Segment Open

-- ==== Sys2Proof/Machine/Turnouts.lean ====
section
/-! DEFINITION. Machine/Turnouts.lean: turnouts: their commands, their destruction, their channels, and the end of an FLR
(R260, R382–R395).
Choices beyond the words of the spec: log entries DESIGN CHOICE 11, 34, 35, 37, 53, 71; DEDUCED 49. -/

namespace Sys2Proof.Machine

/-! ### Serving a command (R385) -/

/-- Ends the turnout command in progress: GO clears, RESULT is set, the manager is signalled. -/
def cmdDone (s : State) (res : Nat) : State :=
  let s := wr (wr s f_TRN_CMD_CTL_GO 0) f_TRN_CMD_CTL_RESULT res
  msix { s with trn := { s.trn with cmd := none } } fnPF0 (rd s f_TRN_CFG_VEC)

/-- The component that serves a turnout command: the key service, or turnout commands (R417). -/
def opComp (op : Nat) : Nat := if 3 < op then 2 else 1

/-- Has a command that may end with BUSY passed its 10 ms unstarted (R385); the instant itself still counts (R12). -/
def cmdLate10 (s : State) (c : TCmd) : Bool :=
  (c.op == 1 || c.op == 4 || c.op == 5) && c.step == 0 && overdue s (c.at_ + 10_000_000)

/-- Serves the command in progress when it has the row's OP; one that comes too late ends with BUSY (R385); a stopped component ends it with DEVICE_FAULT (R417). -/
def serve (s : State) (op : Nat) (k : TCmd → State) : Ans :=
  match s.trn.cmd with
  | some c =>
    if c.op ≠ op || !fwServes s then .next s
    else if cmdLate10 s c then .next (cmdDone s stBusy)
    else if compStopped s (opComp op) then .next (cmdDone s stFault)
    else .next (k c)
  | none => .next s

/-- The command block: 256 bytes at TRN_CMD_ADDR; one that owner 201h does not reach gives INVALID_FIELD. -/
def withBlock (s : State) (k : List Byte → State → State) : State :=
  match runMM s (physRead (ioFor .firmware) 0x201 (rd s f_TRN_CMD_ADDR_ADDR * 64) 256) with
  | (.error (.wait q), _) =>
    let s := askPort s q
    -- it has started (R385)
    { s with trn := { s.trn with cmd := s.trn.cmd.map (fun c => { c with step := max c.step 2 }) } }
  | (.ok b, s) => k b (dropAsks s (fun w => decide (w = .firmware)))
  | (.error _, s) => cmdDone s stField

/-- SHARED mode (TRN_CFG.CHAN). -/
def chanShared (s : State) : Bool := rd s f_TRN_CFG_CHAN == 1

/-- Sets STATE of a turnout. -/
def setTurn (s : State) (t v : Nat) : State := wr s (f_TRN_STATE_STATE t) v

/-! ### CREATE (R383, R386, R387) -/

/-- Turnouts that are not FREE. -/
def liveTurns (s : State) : List Nat := (List.range 512).filter (fun t => turnState s t != 0)

/-- Flat cells named by a 32-byte map at byte `o`. -/
def cellMap (b : List Byte) (o : Nat) : List Nat := (List.range 256).filter (fun c => bit (le b (o + c / 8) 1) (c % 8))

/-- The quotas that a CREATE block names. -/
def blockQuota (b : List Byte) : Quota :=
  ⟨le b 72 4, le b 76 4, le b 80 4, le b 84 4, le b 88 2, le b 90 2, le b 92 4, le b 96 8,
    (cellMap b 40).foldl nadd [], le b 104 8⟩

/-- Is a region that holds a named cell named in part. -/
def regionPart (cs : List Nat) : Bool := cs.any (fun c => (List.range 16).any (fun i => !cs.contains (c / 16 * 16 + i)))

/-- Is CHANADDR of the block fit for the mode. -/
def chanAddrOk (s : State) (b : List Byte) : Bool :=
  let a := le b 104 8
  if chanShared s then
    a % 8192 == 0 && (match areaOf a with
      | .hbm e => decide (ownerOfArea s (.hbm e) = 0x201)
      | _ => false)
  else a == 0

/-- A field of the CREATE block fails (R386 check 2). -/
def createBad (s : State) (b : List Byte) : Bool :=
  let q := blockQuota b
  lef b 0 2 15 9 != 0 || lef b 2 1 7 1 != 0 || !zeroAt b 3 5 || !zeroAt b 112 144 ||
  decide (16384 < q.furrows) || decide (65536 < q.mslots) || decide (262144 < q.contexts) || decide (1048576 < q.windows) ||
  decide (8192 < q.namespaces) || decide (8192 < q.keyslots) || decide (65536 < q.tracker) ||
  turnState s (lef b 0 2 8 0) != 0 || (cellMap b 40).any (fun c => !(cellMap b 8).contains c) ||
  (bit (le b 2 1) 0 && regionPart (cellMap b 8)) || !chanAddrOk s b

/-- Did self-test leave a cell usable (R411). -/
def cellUsable (s : State) (c : Nat) : Bool := bit (rd s (f_BST_CELL_V (c / 32))) (c % 32)

/-- What a quota field sums to over all turnouts. -/
def quotaSum (s : State) (g : Quota → Nat) : Nat := s.trn.q.foldl (fun n p => n + g p.2) 0

/-- A named cell is taken or unusable, or a quota exceeds what remains (R386 check 3). -/
def createShort (s : State) (b : List Byte) : Bool :=
  let q := blockQuota b
  (cellMap b 8).any (fun c => (cellOf s c).turnout != 0x200#10 || !cellUsable s c) ||
  decide (262144 - furCount s 0x201 < quotaSum s Quota.furrows + q.furrows) ||
  decide (65536 < quotaSum s Quota.mslots + q.mslots) || decide (262144 < quotaSum s Quota.contexts + q.contexts) ||
  decide (1048576 < quotaSum s Quota.windows + q.windows) || decide (8192 < quotaSum s Quota.namespaces + q.namespaces) ||
  decide (8192 < quotaSum s Quota.keyslots + q.keyslots) || decide (65536 < quotaSum s Quota.tracker + q.tracker)

/-- The checks of CREATE in their order (R386). -/
def createCheck (s : State) (b : List Byte) : Nat :=
  let n := (liveTurns s).length
  if n ≥ 512 || (!chanShared s && decide (64 ≤ n)) then stNoRes
  else if createBad s b then stField
  else if createShort s b then stNoRes
  else stOk

/-- Draws a new HBM key for an owner (R231, R240). -/
def drawKey (s : State) (owner : Nat) : State :=
  { s with m := { s.m with keyGen := sput 0 s.m.keyGen owner (sget 0 s.m.keyGen owner + 1) } }

/-- Resets a cell whole (R62) and sets its CR_TURNOUT (R239); a cell that leaves its turnout loses its claim (R434). -/
def claimCell (s : State) (c t : Nat) : State :=
  modCell (dropWaiters (cellScrub s c) (ofCell c)) c (fun x => { x with
    turnout := BitVec.ofNat 10 t
    dbg := if x.turnout.toNat = t then x.dbg else CellDbg.reset })

/-- Loads the cell runtime into a cell and starts it at pc 0 (R127, R387). -/
def startCell (s : State) (c : Nat) : State :=
  let s := storeBytes s (imemPA c) (((s.boot.fw.map Fw.runtime).getD []).take 0x8000) false
  modCell s c (fun x => { x with k := { x.k with pc := 0, run := .running } })

/-- A free mailbox instance; which one is a free value. -/
def pickMbox (s : State) : Nat × State :=
  let taken := (liveTurns s).filter (fun t => rd s (f_TRN_STATE_MBV t) == 1) |>.map (fun t => rd s (f_TRN_STATE_MBOX t))
  let l := (List.range 64).filter (fun k => !taken.contains k)
  let (k, s) := freshBelow s (max 1 l.length)
  (l.getD k 0, s)

/-- Opens the channel of a turnout (R387, R392). -/
def openChannel (s : State) (t : Nat) (addr : Nat) : State :=
  let s := setReg s (f_TRN_CHAN_UP_CI t).key 0
  if chanShared s then storeBytes s addr (List.replicate 8192 0) false
  else
    let (k, s) := pickMbox s
    wr (wr s (f_TRN_STATE_MBV t) 1) (f_TRN_STATE_MBOX t) k

/-- A CREATE that has passed its checks (R387). -/
def createTurnout (s : State) (b : List Byte) : State :=
  let t := lef b 0 2 8 0
  let cs := cellMap b 8
  let s := drawKey (setTurn s t 1) t
  let s := cs.foldl (fun s c => startCell (claimCell s c t) c) s
  let s := { s with trn := { s.trn with q := sput Quota.none s.trn.q t (blockQuota b) } }
  let s := wr (wr s (f_TRN_STATE_REXCL t) (le b 2 1 % 2)) (f_TRN_STATE_NCELLS t) cs.length
  setTurn (openChannel s t (le b 104 8)) t 2

/-- CREATE (R386, R387): one that fails changes RESULT alone. -/
def execTurnoutCreate (s : State) : Ans := keepQueue s <|
  serve s 1 fun _ => withBlock s fun b s =>
    let st := createCheck s b
    if st = stOk then cmdDone (createTurnout s b) stOk else cmdDone s st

Segment Closed

## Problem to solve:
For the lines above, output exactly those from the line containing "let (k, s) := freshBelow s (max 1 l.length)" through the line containing "let (k, s) := pickMbox s", and skip the others.

## Solution to the exercise:
  let (k, s) := freshBelow s (max 1 l.length)
  (l.getD k 0, s)

/-- Opens the channel of a turnout (R387, R392). -/
def openChannel (s : State) (t : Nat) (addr : Nat) : State :=
  let s := setReg s (f_TRN_CHAN_UP_CI t).key 0
  if chanShared s then storeBytes s addr (List.replicate 8192 0) false
  else
    let (k, s) := pickMbox s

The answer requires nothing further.